~/blog/tool-definition-tax-17k-context-economics

改裝 2080 Ti 22G · part 6

[Just for Fun — Advanced] The Tool-Definition Tax: 17K Tokens Before I Say a Word, Re-Billed on Every Cache Miss

cat --toc

TL;DR

I added up the cover charge my home agent brain (Hina, a Qwen3.6-27B on a modded 2080 Ti) pays before it answers anything. Before it reads a single word from me, the prompt already carries about 23K tokens — and 17,434 of them (measured) are just JSON instruction manuals for 39 tools, roughly 73% of the floor. On a normal transformer that's a one-time cost: prefill once, cache it, reuse it. But this is a hybrid model, and llama.cpp can't reuse the prefix cache on hybrid models, so any cache miss forces a full re-prefill — the 17K gets recomputed. And a single user turn routinely runs 6 to 16 tool rounds — measured spikes past 30 — so that 17K can be recomputed a dozen-plus times in one turn. Two takeaways: this is context economics, not a too-many-tools problem; and the fix isn't cutting tools, it's loading them on demand the way skills already do. Up front: the token counts are char/4 estimates, not tokenizer-exact — the trend is solid, the exact values may move a bit.

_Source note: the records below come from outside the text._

-- ==== Sys2Proof/Laws/PerInstr.lean ====
section
/-! SUPPORT. For each constructor: the fields of a well-formed instruction's word build it again, and its literal is found. -/

set_option Elab.async false
set_option linter.unusedSimpArgs false

namespace Sys2Proof.Laws

/-- The fields of a well-formed instruction's word build the instruction again, given its literal; and where a field of the
word names a literal, the instruction has one. -/
def Rebuilds.Statement (i : Instr) : Prop :=
  wellFormed i = true → ∀ r, encodeRaw i = some r →
    buildInstr (r.op.toNat / 64) (r.op.toNat % 64) r.frame r (r.fields ((literalOf i).getD 0)) = some i ∧
      ∀ row, rowOf r.op = some row → row.literals r = 1 → literalOf i ≠ none

/-- An event encodes to nothing. -/
theorem Rebuilds.event {i : Instr} (h : encodeRaw i = none) : Rebuilds.Statement i := by
  intro _ r hr; rw [h] at hr; cases hr

/-- A refinement is no well-formed word. -/
theorem Rebuilds.refined {i : Instr} (h : isRefined i = true) : Rebuilds.Statement i := by
  intro hw; simp only [wellFormed, illFormed, h] at hw; split at hw
  · cases hw
  · split at hw <;> cases hw

/-- What is left of the statement for a constructor: its row counts its literals, and its fields build it. -/
theorem Rebuilds.of {i : Instr} {r : RawW} {g m : Nat} (row : Row) (srcs : List Src) (he : encodeRaw i = some r)
    (hr : rowOf r.op = some row) (hg : r.op.toNat / 64 = g) (hm : r.op.toNat % 64 = m) (hs : literalOf i = firstLiteral srcs)
    (hl : row.a.okSrc r.e r.a r.la = true → row.literals r = litCount srcs)
    (hb : ∀ l, (∀ s ∈ srcs, (⟨opdOf s.code l, s.last⟩ : Src) = s) → buildInstr g m r.frame r (r.fields l) = some i) :
    Rebuilds.Statement i := by
  intro hw r' hr'
  rw [he, Option.some.injEq] at hr'; subst hr'
  simp only [wellFormed, illFormed, he, hr] at hw
  by_cases hR : isRefined i = true
  · rw [if_pos hR] at hw; cases hw
  by_cases h2 : 1 < row.literals r
  · rw [if_neg hR, if_pos h2] at hw; cases hw
  by_cases h3 : (!row.d.okDst r.e r.d) = true
  · rw [if_neg hR, if_neg h2, if_pos h3] at hw; cases hw
  by_cases h4 : row.a.okSrc r.e r.a r.la = true
  · have hl := hl h4
    refine ⟨?_, ?_⟩
    · rw [hg, hm]
      exact hb _ fun s hm => srcOf_code s _ (by rw [hs]; exact lit_same (by omega) s hm)
    · intro row' h1 h3
      rw [hr, Option.some.injEq] at h1; subst h1
      rw [hs]; exact lit_found (by omega)
  · simp [h4, hR, h2, h3] at hw

namespace Rebuilds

The short version: an agent pays a cover charge before it speaks

You walk into a bar and get charged a cover before you order a thing. That's the situation my home agent brain is in every time it answers.

It can do a lot: schedule cron jobs, delegate tasks, open a terminal, search, drive a kanban board. Every one of those abilities is backed by a "tool." And for the model to know how a tool works, you have to put that tool's instruction manual — a JSON blob: what it's called, what parameters it takes, what each one means — into the prompt on every request.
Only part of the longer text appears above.